The records are to be restated in their entirety, word for word.

BEGIN EXERCISE INPUTS

-- ==== Sys2Proof/Tests/Slice0.lean ====
section
/-! SUPPORT. Small one-step tests with results read from the spec, the smoke tests of `WellFormed`, and for
each statement with hypotheses a concrete state that meets them (the theorems named `witness_`). -/

namespace Sys2Proof.Tests

open Sys2Proof.Machine

set_option Elab.async false

/-! ### Helpers -/

/-- The state after an event. -/
def after (i : Instr) (s : State) : State :=
  match exec i s with
  | .next t => t
  | .fault _ => s
  | .refused _ => s

/-- Whether an event has a next state with a property. -/
def leads (i : Instr) (s : State) (p : State → Bool) : Bool :=
  match exec i s with
  | .next t => p t
  | .fault _ => false
  | .refused _ => false

theorem next_of_leads {i : Instr} {s : State} {p : State → Bool} (h : leads i s p = true) :
    ∃ t, exec i s = .next t ∧ p t = true := by
  unfold leads at h
  split at h
  · exact ⟨_, ‹_›, h⟩
  · cases h
  · cases h

/-- Eight argument words, 0 where none is given. -/
def words (ws : List Word) : Vector Word 8 := Vector.ofFn fun k => ws.getD k.val 0

/-- A command with its captured words. -/
def command (name : CommandName) (ws : List Word) : Command :=
  { name := name, code := 0x55, args := words ws, data := Vector.replicate 16 0x2211 }

/-- A part in which a command is in progress. -/
def asking (s : State) (name : CommandName) (ws : List Word) : State :=
  { s with command := some (command name ws) }

/-- An UP link, own epoch 1 and peer epoch 9, with an IDLE transmitter. -/
def upLink : Link :=
  { Link.reset with
    state := .up, ownEpoch := 1, peerEpoch := 9, helloTimer := some 100, deadTimer := some 400 }

/-- An UP link with a HELLO on its line. -/
def busyLink : Link :=
  { upLink with
    onLine := some (.hello 1 9), helloTimer := none, transmitter := .sendingFrame LineConfig.reset }

/-- A STOPPED link that finishes the begun character of a cut frame. -/
def cutLink : Link :=
  { Link.reset with cutDelimiters := 1, transmitter := .finishing LineConfig.reset }

/-- An OPEN outgoing circuit with peer 5/1, quota 4, threshold 2 and credit 2. -/
def openRecord : Record :=
  { phase := .opened, direction := .outgoing, link := 0, service := 1, peer := some ⟨5, 1⟩
    tag := 7, priority := 1, quota := 4, threshold := 2, rxQueue := [], expected := 0, received := 0
    advertised := 4, depth := 4, txQueue := [], nextSeq := 0, sent := 0, creditLimit := 2
    roomWanted := false, owed := { }, retryCount := 0, retryTimer := none, holdTimer := none
    askTimer := none }

/-- A CALLING circuit. -/
def callingRecord : Record :=
  { openRecord with phase := .calling, peer := none, creditLimit := 0, retryTimer := some 200 }

/-- An OFFERED circuit of service 1. -/
def offeredRecord : Record :=
  { openRecord with phase := .offered, direction := .incoming, holdTimer := some 2000 }

/-- A CLOSING circuit. -/
def closingRecord : Record := { openRecord with phase := .closing .normal, retryTimer := some 200 }

/-- An ENDED circuit. -/
def endedRecord : Record := { openRecord with phase := .ended .peerClose (some 1) 0 }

END EXERCISE INPUTS

§ **TASK SOLUTION**
-- ==== Sys2Proof/Tests/Slice0.lean ====
section
/-! SUPPORT. Small one-step tests with results read from the spec, the smoke tests of `WellFormed`, and for
each statement with hypotheses a concrete state that meets them (the theorems named `witness_`). -/

namespace Sys2Proof.Tests

open Sys2Proof.Machine

set_option Elab.async false

/-! ### Helpers -/

/-- The state after an event. -/
def after (i : Instr) (s : State) : State :=
  match exec i s with
  | .next t => t
  | .fault _ => s
  | .refused _ => s

/-- Whether an event has a next state with a property. -/
def leads (i : Instr) (s : State) (p : State → Bool) : Bool :=
  match exec i s with
  | .next t => p t
  | .fault _ => false
  | .refused _ => false

theorem next_of_leads {i : Instr} {s : State} {p : State → Bool} (h : leads i s p = true) :
    ∃ t, exec i s = .next t ∧ p t = true := by
  unfold leads at h
  split at h
  · exact ⟨_, ‹_›, h⟩
  · cases h
  · cases h

/-- Eight argument words, 0 where none is given. -/
def words (ws : List Word) : Vector Word 8 := Vector.ofFn fun k => ws.getD k.val 0

/-- A command with its captured words. -/
def command (name : CommandName) (ws : List Word) : Command :=
  { name := name, code := 0x55, args := words ws, data := Vector.replicate 16 0x2211 }

/-- A part in which a command is in progress. -/
def asking (s : State) (name : CommandName) (ws : List Word) : State :=
  { s with command := some (command name ws) }

/-- An UP link, own epoch 1 and peer epoch 9, with an IDLE transmitter. -/
def upLink : Link :=
  { Link.reset with
    state := .up, ownEpoch := 1, peerEpoch := 9, helloTimer := some 100, deadTimer := some 400 }

/-- An UP link with a HELLO on its line. -/
def busyLink : Link :=
  { upLink with
    onLine := some (.hello 1 9), helloTimer := none, transmitter := .sendingFrame LineConfig.reset }

/-- A STOPPED link that finishes the begun character of a cut frame. -/
def cutLink : Link :=
  { Link.reset with cutDelimiters := 1, transmitter := .finishing LineConfig.reset }

/-- An OPEN outgoing circuit with peer 5/1, quota 4, threshold 2 and credit 2. -/
def openRecord : Record :=
  { phase := .opened, direction := .outgoing, link := 0, service := 1, peer := some ⟨5, 1⟩
    tag := 7, priority := 1, quota := 4, threshold := 2, rxQueue := [], expected := 0, received := 0
    advertised := 4, depth := 4, txQueue := [], nextSeq := 0, sent := 0, creditLimit := 2
    roomWanted := false, owed := { }, retryCount := 0, retryTimer := none, holdTimer := none
    askTimer := none }

/-- A CALLING circuit. -/
def callingRecord : Record :=
  { openRecord with phase := .calling, peer := none, creditLimit := 0, retryTimer := some 200 }

/-- An OFFERED circuit of service 1. -/
def offeredRecord : Record :=
  { openRecord with phase := .offered, direction := .incoming, holdTimer := some 2000 }

/-- A CLOSING circuit. -/
def closingRecord : Record := { openRecord with phase := .closing .normal, retryTimer := some 200 }

/-- An ENDED circuit. -/
def endedRecord : Record := { openRecord with phase := .ended .peerClose (some 1) 0 }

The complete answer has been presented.